Despite my scientific background in alpine plant ecology, and maybe also thanks to my personal background growing up on a farm, the Swiss National Science Foundation gave me the unique opportunity to run a Crop Diversity Experiment inspired by these big grassland experiments. At the Irchel Campus of the University of Zurich in Switzerland and at the Aprisco Research Station in Extremadura, Spain, we grew eight different seed crop species as monocultures, two- and four-species mixtures and assessed the impact of crop species diversity on primary productivity. We used commercially available cultivars from both countries and replicated the experiment also under two different soil fertility treatments to get a comprehensive understanding of the biodiversity effects in annual crop systems.

With the two PhD students Laura Stefan and Nadine Engbersen we accrued a large dataset on aboveground vegetative biomass and seed mass of individual plants and whole plots – data with which to test numerous hypotheses around the interactions between plants and how they influenced seed yield. Jianguo Chen came just on time when the dataset was complete for his one year stay with us, and he had the brilliant idea of looking at the resource allocation pattern of the crops in function of the experimental treatments. The necessary data were readily available and the question whether plant diversity had an impact on resource allocation seemed novel and extremely relevant in our agricultural context, in particular given the economic value of the seeds for all our crops.

Sowing the Crop Diversity Experiment in Spain
The PhD students Nadine Engbersen (l) and Laura Stefan (r) sowing the Crop Diversity Experiment in Spain.

Jianguo and I then reached out to Bernhard Schmid, with whom we analysed the data and immediately found striking effects of plant diversity on the allocation pattern, with plants investing relatively more resources into vegetative plant growth than to reproduction with increasing neighbourhood diversity. Despite this negative effect of biodiversity on resources allocated to seeds, more diverse crop communities still produced significantly more seed yield, in particular on the more fertile soils in Switzerland. In other words, despite the yield penalty in mixtures through a changed resource allocation pattern, mixed cultivation of crops was still beneficial.  

Linseed-coriander mixture
A linseed-coriander mixture in the experimental garden in Spain. The target individuals are marked with cocktail sticks.

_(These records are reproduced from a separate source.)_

-- ==== Sys2Proof/Tests/Slice0.lean ====
section
/-! SUPPORT. The model's own tests: well-formedness, decoding by words written out from the spec, one step per instruction from the vectors of
95_test_vectors.md, and for each statement with hypotheses a witness that meets them. -/

namespace Sys2Proof.Tests

open Sys2Proof.Machine

/-! ### Helpers -/

/-- The reset state, Running, with bytes placed at `pc` and PC there. -/
def runningAt (pc : Nat) (bytes : List Byte) : State :=
  { State.reset with mem := Memory.place [] pc bytes, pc := BitVec.ofNat 9 pc }.enterRunning

/-- A state with one register set. -/
def withReg (s : State) (i : RegIdx) (v : Nat) : State := s.writeReg i v

/-- A state with one byte of memory set. -/
def withByte (s : State) (a : Nat) (v : Byte) : State := { s with mem := s.mem.set a v }

/-- The next state, or the reset state where there is none. -/
def after : Result → State
  | .next t => t
  | .fault _ => State.reset
  | .refused _ => State.reset

/-- The other value of SPEC_FETCH_OOB. -/
def ignoring : Config := { Config.default with specFetchOob := .ignore }

/-- Another opcode map that R67 allows: bits 5 and 3:0 chosen otherwise than in the default. -/
def otherMap : OpcodeMap where
  hlt := 0b00000000#8
  ldi := 0b10000000#8
  prn := 0b01000000#8
  add := 0b10000001#8
  mul := 0b10100000#8
  push := 0b01000001#8
  pop := 0b01000010#8
  call := 0b01110000#8
  ret := 0b00010000#8

/-! ### Well-formedness: each check refuses an ill-formed term -/

theorem test_ldi_register_eight_ill_formed : (Instr.ldi 8#8 0#8).wellFormed = false := by decide
theorem test_ldi_immediate_is_no_register : (Instr.ldi 7#8 255#8).wellFormed = true := by decide
theorem test_prn_register_nine_ill_formed : (Instr.prn 9#8).wellFormed = false := by decide
theorem test_add_second_register_ill_formed : (Instr.add 0#8 8#8).wellFormed = false := by decide
theorem test_add_first_register_ill_formed : (Instr.add 255#8 0#8).wellFormed = false := by decide
theorem test_mul_second_register_ill_formed : (Instr.mul 7#8 10#8).wellFormed = false := by decide
theorem test_push_register_eight_ill_formed : (Instr.push 8#8).wellFormed = false := by decide
theorem test_pop_register_twelve_ill_formed : (Instr.pop 12#8).wellFormed = false := by decide
theorem test_call_register_eight_ill_formed : (Instr.call 8#8).wellFormed = false := by decide

/-! ### Decoding: the words of 30_encoding.md R66 written out bit by bit -/

theorem test_default_map_valid : OpcodeMap.default.Valid := by decide
theorem test_other_map_valid : otherMap.Valid := by decide
/-- A map whose CALL lacks the PC-setting bit breaks R67. -/
theorem test_map_without_pcset_invalid : ¬ { OpcodeMap.default with call := 0b01000000#8 }.Valid := by decide
/-- R68: 247 of the 256 opcode bytes are illegal under the default map. -/
theorem test_illegal_opcode_count :
    ((List.range 256).filter fun b => (OpcodeMap.default.lookup (BitVec.ofNat 8 b)).isNone).length = 247 := by decide +kernel
theorem test_decode_hlt : decode OpcodeMap.default (Latches.ofBytes [0b00000001#8]) = .ok .hlt := rfl
theorem test_decode_ldi : decode OpcodeMap.default (Latches.ofBytes [0b10000010#8, 3#8, 0xFF#8]) = .ok (.ldi 3#8 0xFF#8) := rfl
theorem test_decode_prn : decode OpcodeMap.default (Latches.ofBytes [0b01000111#8, 7#8]) = .ok (.prn 7#8) := rfl
theorem test_decode_add : decode OpcodeMap.default (Latches.ofBytes [0b10100000#8, 2#8, 1#8]) = .ok (.add 2#8 1#8) := rfl
theorem test_decode_mul : decode OpcodeMap.default (Latches.ofBytes [0b10100010#8, 5#8, 6#8]) = .ok (.mul 5#8 6#8) := rfl
theorem test_decode_push : decode OpcodeMap.default (Latches.ofBytes [0b01000101#8, 4#8]) = .ok (.push 4#8) := rfl
theorem test_decode_pop : decode OpcodeMap.default (Latches.ofBytes [0b01000110#8, 12#8]) = .ok (.pop 12#8) := rfl
theorem test_decode_call : decode OpcodeMap.default (Latches.ofBytes [0b01010000#8, 1#8]) = .ok (.call 1#8) := rfl
theorem test_decode_ret : decode OpcodeMap.default (Latches.ofBytes [0b00010001#8]) = .ok .ret := rfl
/-- V-DEC-4: bit 5 set, not in the map. -/
theorem test_decode_a1_unknown : decode OpcodeMap.default (Latches.ofBytes [0xA1#8]) = .error (.unknownOpcode 0xA1#8) := rfl
theorem test_encode_ldi : encode OpcodeMap.default (.ldi 0#8 8#8) = [0x82#8, 0#8, 8#8] := by decide
/-- The source's own line of assembly (30_encoding.md R71). -/
theorem test_assemble_source_line : assembleLine OpcodeMap.default "MUL R0,R1".toList = some [0xA2#8, 0#8, 1#8] := by decide
theorem test_assemble_hex_and_blanks : parseLine "LDI SP, 0xfF".toList = some (.ldi 7#8 255#8) := by decide
theorem test_assemble_register_eight_refused : parseLine "PRN R8".toList = none := by decide

/-! ### One step per instruction (95_test_vectors.md) -/

/-- V-HLT-2 -/
theorem test_hlt_at_253 :
    let t := after (step (runningAt 253 [0x01#8]))
    t.running = false ∧ t.execState = .stopped ∧ t.pc = 254#9 := by decide
/-- V-HLT-5, under `ignore` -/
theorem test_hlt_at_255_ignore :
    let t := after (stepUnder ignoring (runningAt 255 [0x01#8]))
    t.execState = .stopped ∧ t.pc = 256#9 := by decide
/-- V-LDI-4, the first step -/
theorem test_ldi_at_253 :
    let t := after (step (runningAt 253 [0x82#8, 0#8, 5#8]))
    t.reg 0 = 5#8 ∧ t.pc = 256#9 ∧ t.execState = .running := by decide
/-- V-LDI-3 -/
theorem test_ldi_register_eight_faults :
    (after (step (runningAt 0 [0x82#8, 8#8, 5#8]))).fault = ⟨.outOfBounds, 0#9, 0x82#8, .register, 8#9⟩ := by decide
/-- V-PRN-2 -/
theorem test_prn_sp : (after (step (runningAt 0 [0x47#8, 7#8]))).out = [244#8] := by decide
/-- V-PRN-3 -/
theorem test_prn_register_nine_faults :
    let t := after (step (runningAt 0 [0x47#8, 9#8]))
    t.out = [] ∧ t.fault = ⟨.outOfBounds, 0#9, 0x47#8, .register, 9#9⟩ ∧ t.execState = .faulted := by decide
/-- V-ADD-5 -/
theorem test_add_to_sp_wraps : (after (step (withReg (runningAt 0 [0xA0#8, 7#8, 0#8]) 0 12))).sp = 0#8 := by decide
/-- V-ADD-7: regA is checked first. -/
theorem test_add_checks_first_register :
    (after (step (runningAt 0 [0xA0#8, 9#8, 8#8]))).fault = ⟨.outOfBounds, 0#9, 0xA0#8, .register, 9#9⟩ := by decide
/-- V-MUL-5: the source is the destination. -/
theorem test_mul_squares : (after (step (withReg (runningAt 0 [0xA2#8, 1#8, 1#8]) 1 15))).reg 1 = 225#8 := by decide
/-- V-MUL-3 -/
theorem test_mul_keeps_low_byte :
    (after (step (withReg (withReg (runningAt 0 [0xA2#8, 0#8, 1#8]) 0 255) 1 255))).reg 0 = 1#8 := by decide
/-- V-PUSH-2 -/
theorem test_push_wraps :
    let t := after (step (withReg (withReg (runningAt 0 [0x45#8, 1#8]) 7 0) 1 7))
    t.sp = 255#8 ∧ t.memRead 255 = .ok 7#8 := ⟨by decide, rfl⟩
/-- V-PUSH-3 -/
theorem test_push_sp_stores_decremented : (after (step (runningAt 0 [0x45#8, 7#8]))).memRead 0xF3 = .ok 0xF3#8 := rfl
/-- V-POP-2 -/
theorem test_pop_wraps :
    let t := after (step (withByte (withReg (runningAt 0 [0x46#8, 2#8]) 7 255) 255 9#8))
    t.reg 2 = 9#8 ∧ t.sp = 0#8 := by decide
/-- V-POP-3 -/
theorem test_pop_sp_increments_popped :
    (after (step (withByte (withReg (runningAt 0 [0x46#8, 7#8]) 7 0xF3) 0xF3 0x20#8))).sp = 0x21#8 := by decide
/-- V-CALL-2: CALL R7 jumps to the decremented SP. -/
theorem test_call_sp :
    let t := after (step (runningAt 0 [0x50#8, 7#8]))
    t.sp = 0xF3#8 ∧ t.pc = 0xF3#9 ∧ t.memRead 0xF3 = .ok 2#8 := ⟨by decide, by decide, rfl⟩
/-- P7, step 243: CALL overwrites its own operand byte and still uses the one it latched. -/
theorem test_call_uses_latched_operand :
    let t := after (step (withReg (runningAt 0 [0x50#8, 0#8]) 7 2))
    t.memRead 1 = .ok 2#8 ∧ t.pc = 0#9 ∧ t.sp = 1#8 := ⟨rfl, by decide, by decide⟩
/-- V-RET-2 -/
theorem test_ret_at_reset_sp :
    let t := after (step (runningAt 5 [0x11#8]))
    t.pc = 0#9 ∧ t.sp = 0xF5#8 := by decide
/-- V-RET-3 -/
theorem test_ret_wraps :
    let t := after (step (withByte (withReg (runningAt 0 [0x11#8]) 7 255) 255 0x40#8))
    t.pc = 0x40#9 ∧ t.sp = 0#8 := by decide

/-! ### Witnesses: each meets the hypotheses of one statement, at the boundaries of its clauses -/

theorem witness_DecodeInvertsEncode :
    OpcodeMap.default.Valid ∧ decode OpcodeMap.default (Latches.ofBytes (encode OpcodeMap.default (.ldi 255#8 0#8) ++ [9#8])) =
      .ok (.ldi 255#8 0#8) := ⟨by decide, rfl⟩

theorem witness_HandlerGetsDeclaredOperands :
    let s := runningAt 0 [0x45#8, 4#8, 77#8]
    Valid Config.default ∧ s.execState = .running ∧ fetch .fault s = .ok ⟨0x45#8, .byte 4#8, .byte 77#8⟩ ∧
      decode OpcodeMap.default ⟨0x45#8, .byte 4#8, .byte 77#8⟩ = .ok (.push 4#8) := ⟨by decide, rfl, rfl, rfl⟩

theorem witness_OpcodeBitsGiveLengthAndPcset : otherMap.Valid ∧ otherMap.lookup 0x70#8 = some .call := by decide

theorem witness_UnusedOperandBytesNeverMatter :
    OpcodeMap.default.Valid ∧ opcField 0x45#8 = 1 ∧
      decode OpcodeMap.default ⟨0x45#8, .byte 1#8, .byte 2#8⟩ = decode OpcodeMap.default ⟨0x45#8, .byte 1#8, .absent 256#9⟩ :=
  ⟨by decide, by decide, rfl⟩

theorem witness_AssemblyTextRoundTrips : (Instr.ldi 7#8 255#8).wellFormed = true ∧ parseLine (instrText (.ldi 7#8 255#8)) = some (.ldi 7#8 255#8) := by
  decide

theorem witness_StepRunsDecodedInstruction :
    let s := runningAt 253 [0xA0#8, 7#8, 0#8]
    s.execState = .running ∧ nextInstr Config.default s = .ok (.add 7#8 0#8) ∧ s.pc.toNat + 2 < 256 ∧
      s.memRead 253 = .ok 0xA0#8 ∧ s.memRead 254 = .ok 7#8 ∧ s.memRead 255 = .ok 0#8 := ⟨rfl, rfl, by decide, rfl, rfl, rfl⟩

/-- Every clause of the fetch order: PC 256, operand A absent (255), operand B absent (254), all three read (253). -/
theorem witness_FetchReadsThreeBytesInOrder :
    256 ≤ (runningAt 256 []).pc.toNat ∧
      fetchOperand .fault (runningAt 255 []) 256 = .error (.outOfBounds .memory 256#9) ∧
      fetchOperand .fault (runningAt 254 []) 255 = .ok (.byte 0#8) ∧
      fetchOperand .fault (runningAt 254 []) 256 = .error (.outOfBounds .memory 256#9) ∧
      fetchOperand .ignore (runningAt 254 []) 256 = .ok (.absent 256#9) ∧
      fetch .fault (runningAt 253 [1#8, 2#8, 3#8]) = .ok ⟨1#8, .byte 2#8, .byte 3#8⟩ := ⟨by decide, rfl, rfl, rfl, rfl, rfl⟩

/-- Every clause of the priority: V-DEC-7, V-DEC-5, V-DEC-6, V-LDI-5, V-HLT-4 and PC 253. -/
theorem witness_StepFaultPriority :
    (after (step (runningAt 256 []))).fault = ⟨.outOfBounds, 256#9, 0#8, .memory, 256#9⟩ ∧
      (after (step (runningAt 254 [0xFF#8]))).fault = ⟨.outOfBounds, 254#9, 0xFF#8, .memory, 256#9⟩ ∧
      (after (step (runningAt 255 [0x01#8]))).fault = ⟨.outOfBounds, 255#9, 0x01#8, .memory, 256#9⟩ ∧
      (after (stepUnder ignoring (runningAt 255 [0xFF#8]))).fault.code = .unknownOpcode ∧
      (after (stepUnder ignoring (runningAt 254 [0x82#8, 0#8]))).fault = ⟨.outOfBounds, 254#9, 0x82#8, .memory, 256#9⟩ ∧
      (after (stepUnder ignoring (runningAt 254 [0x01#8]))).pc = 255#9 ∧
      (after (step (runningAt 253 [0xFF#8]))).fault.code = .unknownOpcode := by decide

The very limited research of plant diversity effects on resource allocation patterns in grassland communities did not suggest that we would find such a yield penalty when growing the plants in mixtures. We therefore hypothesised that the process of domestication and breeding for optimal seed yield in monocultures compromised the yield of today’s commercially available cultivars in mixtures. The resource allocation pattern has been a major breeding target, with great achievements made towards increased seed crop yield in monocultures in the last decades. Nevertheless, for optimal performance of cultivars in mixtures it will be worth to set up breeding programs for cultivars optimised for mixtures. Our research already suggests a few target traits that might go along with a higher relative seed production in mixtures.

Intercropping, the joint cultivation of more than one crop at the same time on a piece of land, demonstrates great potential for more sustainable agricultural production. If we now build on the achievements made with the development of highly productive cultivars and maybe invest only a small fraction of the time and money spent over the past decades on the optimisation of industrial monoculture cropping, we can likely achieve major advances in a sustainable agricultural production through diversified, mixed cropping – to the benefit of nature and humanity.